Caedmon shook his head. “It is what we all long for.” “Yeah, it is, isn’t it? But those weren’t the cards I was given.” Realizing how canned and melodramatic that
sounded, she decided to just stick to the facts. No emotion. No drama-queen theatrics.
“Okay, here it is. The unedited version of the story is that my mother, Melissa, was addicted to heroin, and bad men, and playing the state lottery. And just so you don’t jump to the conclusion that she was a horrible person, it wasn’t completely her fault. She grew up in a very repressive fundamentalist household. Unfortunately, she fell in love with a Jewish boy in her geometry class. Pops didn’t approve. So he kicked her out of the house. She was sixteen years old.”
“I take it the ill-fated lover is your father?”
Edie derisively snorted. “Hmph! Don’t I wish.”
Wished because maybe her childhood would have unfolded differently had Jacob Steiner been her father.
“According to my mother, there was a freak car accident.
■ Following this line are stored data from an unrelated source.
/-- What R435 checks of a blob for a serial: BLOB_INVALID, ORPHANED, REVOKED, in that order, else its key. -/
def enrolCheck (serial : Nat) (blob : List Byte) (s : State) : Half ⊕ List Byte :=
  match tokenBlob blob s with
  | none => .inl 0x0D43
  | some (ser, k, cur) =>
    if ser.toNat ≠ serial then .inl 0x0D43
    else if !cur then .inl stOrphaned
    else if isRevoked serial s then .inl stRevoked
    else .inr k

/-- TOKEN_ENROL (R435, R442). -/
def opTokenEnrol : OpSpec :=
  { chipOp 72 [14] (fun b => onlyBits 3 1 b && zeroAt [4, 5, 6, 7] b) (fun q s =>
      let b := q.pkt.payload
      let serial := numAt b 0 3
      let ser : BitVec 20 := BitVec.ofNat 20 serial
      if 2 ^ 20 ≤ serial then refuse accRange s
      else match enrolCheck serial (b.drop 8) s with
        | .inl c => refuse c s
        | .inr k =>
          if (byteAt b 3).getLsbD 0 then
            match ((onShelf ser s).map (·.1)).or (freeShelf (nvView s)) with
            | none => refuse 0x0D42 s
            | some n =>
              let s := nvQueue 5 (shelfAddr n) (b.drop 8) none s
              done (.ok (be 2 n)) (accNote 0x0D07 info serial serial n q.pkt.host.val s)
          else
            done (.ok (be 2 0xFFFF)) (accNote 0x0D07 info serial serial 0xFFFF q.pkt.host.val (cacheKey ser k s)))
    with inner := fun _ _ => [14, 15] }

/-- TOKEN_LOAD (R435, R442). -/
def opTokenLoad : OpSpec :=
  { chipOp 68 [14] (fun b => zeroAt [3] b) (fun q s =>
      let b := q.pkt.payload
      let serial := numAt b 0 3
      if 2 ^ 20 ≤ serial then refuse accRange s
      else match enrolCheck serial (b.drop 4) s with
        | .inl c => refuse c s
        | .inr k => done .ok (cacheKey (BitVec.ofNat 20 serial) k s))
    with inner := fun _ _ => [14] }

/-- The serial's shelf slot is erased, if it has one (R436). -/
def eraseShelf (ser : BitVec 20) (s : State) : State :=
  match onShelf ser s with
  | some (n, _, _) => nvQueue 5 (shelfAddr n) (List.replicate 64 0) none s
  | none => s

/-- TOKEN_REMOVE (R436). -/
def opTokenRemove : OpSpec :=
  { chipOp 4 [14] (fun b => zeroAt [3] b) (fun q s =>
      let serial := numAt q.pkt.payload 0 3
      if 2 ^ 20 ≤ serial then refuse accRange s
      else
        let ser : BitVec 20 := BitVec.ofNat 20 serial
        done .ok (accNote 0x0D08 warning serial serial q.pkt.host.val 2 (dropCached ser (eraseShelf ser s))))
    with inner := fun _ _ => [14, 15] }

/-- TOKEN_REVOKE (R436, R464): it completes with the commit of its update. -/
def opTokenRevoke : OpSpec :=
  { chipOp 4 [14] (fun b => zeroAt [3] b) (fun q s =>
      let serial := numAt q.pkt.payload 0 3
      if 2 ^ 20 ≤ serial then refuse accRange s
      else
        (none, wakeInternal 15 { s with ks := { s.ks with updates := s.ks.updates ++ [(.revoke (BitVec.ofNat 20 serial), q)] } }))
    with inner := fun _ _ => [14] }

/-- What a committed revocation does beside the bitmap (R436). -/
def revoked (ser : BitVec 20) (s : State) : State :=
  let s := dropCached ser (eraseShelf ser s)
  modAcc (fun x => { x with verdicts := x.verdicts.filter (·.serial != ser) }) s

/-- A verdict is held: it replaces the one of its serial, or the oldest of 8 (R439). -/
def holdVerdict (v : Verdict) (l : List Verdict) : List Verdict :=
  let r := l.filter (·.serial != v.serial)
  (if r.length < 8 then r else r.drop 1) ++ [v]

/-- PROX_VERDICT (R439, R442). -/
def opProxVerdict : OpSpec :=
  chipOp 16 [14] (fun b => zeroAt [14, 15] b) fun q s =>
    let b := q.pkt.payload
    let serial := numAt b 0 3
    let v := (byteAt b 3).toNat
    let m := numAt b 4 8
    if 2 ^ 20 ≤ serial || (v ≠ 1 && v ≠ 2) then refuse accRange s
    else if zone s + Config.ms < m || m + 10 * Config.sec < zone s then refuse 0x0D46 s
    else
      let x : Verdict := ⟨BitVec.ofNat 20 serial, v = 1, m⟩
      let s := modAcc (fun a => { a with verdicts := holdVerdict x a.verdicts }) s
      let s := accNote 0x0D0A info serial serial v (numAt b 12 2) (stickAcc 0b00000010 s)
      done .ok (proxArrived x s)

/-- ACCESS_POLL (R425, R442). -/
def opAccessPoll : OpSpec :=
  chipOp 4 [13] (fun b => zeroAt [1, 2, 3] b) fun q s =>
    match (byteAt q.pkt.payload 0).toNat with
    | 0 => done .ok (if s.acc.stopped then s else pollStop false s)
    | 1 => done .ok (pollResume 0 q.pkt.host.val s)
    | _ => refuse accRange s

end Sys2Proof.Machine
end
A strong wind gust caused the vehicle to swerve into a tree. Jacob died; she survived.”
“Is that when your mother turned to drugs?”
Edie nodded. “The grief nearly did her in. At least that’s the excuse she gave for not being able to pull it together. Oh, every now and again, she’d clean up her act. In fact, she cleaned up real good. But then”—Edie snapped her fingers—“just like that, she’d start to reek of stale beer and vomit.”
Which was about the same time that strange men started to show up, the thin walls of the trailer doing little to muffle the grunts and groans.
“I suppose I should mention at this juncture that my mother had no idea who fathered me. She thought it might have been ‘the guy with the Harley.’” Using her fingers, Edie made a pair of air quotes. “But mind you, that’s mere speculation.”
Having just confessed to being illegitimate, Edie stared at the worn carpet beneath her feet. She could only imagine what Caedmon thought of her bio. He probably hailed from a snooty English household. Something straight out of The Forsyte Saga.
“It sounds as though your mother led a tragic life,” he quietly remarked.
“Try tragically flawed. Anyway, it wasn’t a long life. She overdosed on her twenty-eighth birthday. I found her sprawled on the floor of our trailer, the Allman Brothers song ‘Sweet Melissa’ playing on a secondhand tape recorder. They say that only the good die young, but—” She waved away the thought. “Never mind. I’m not really sure where I was going with that.” She sat down on the edge of the bed, suddenly very tired.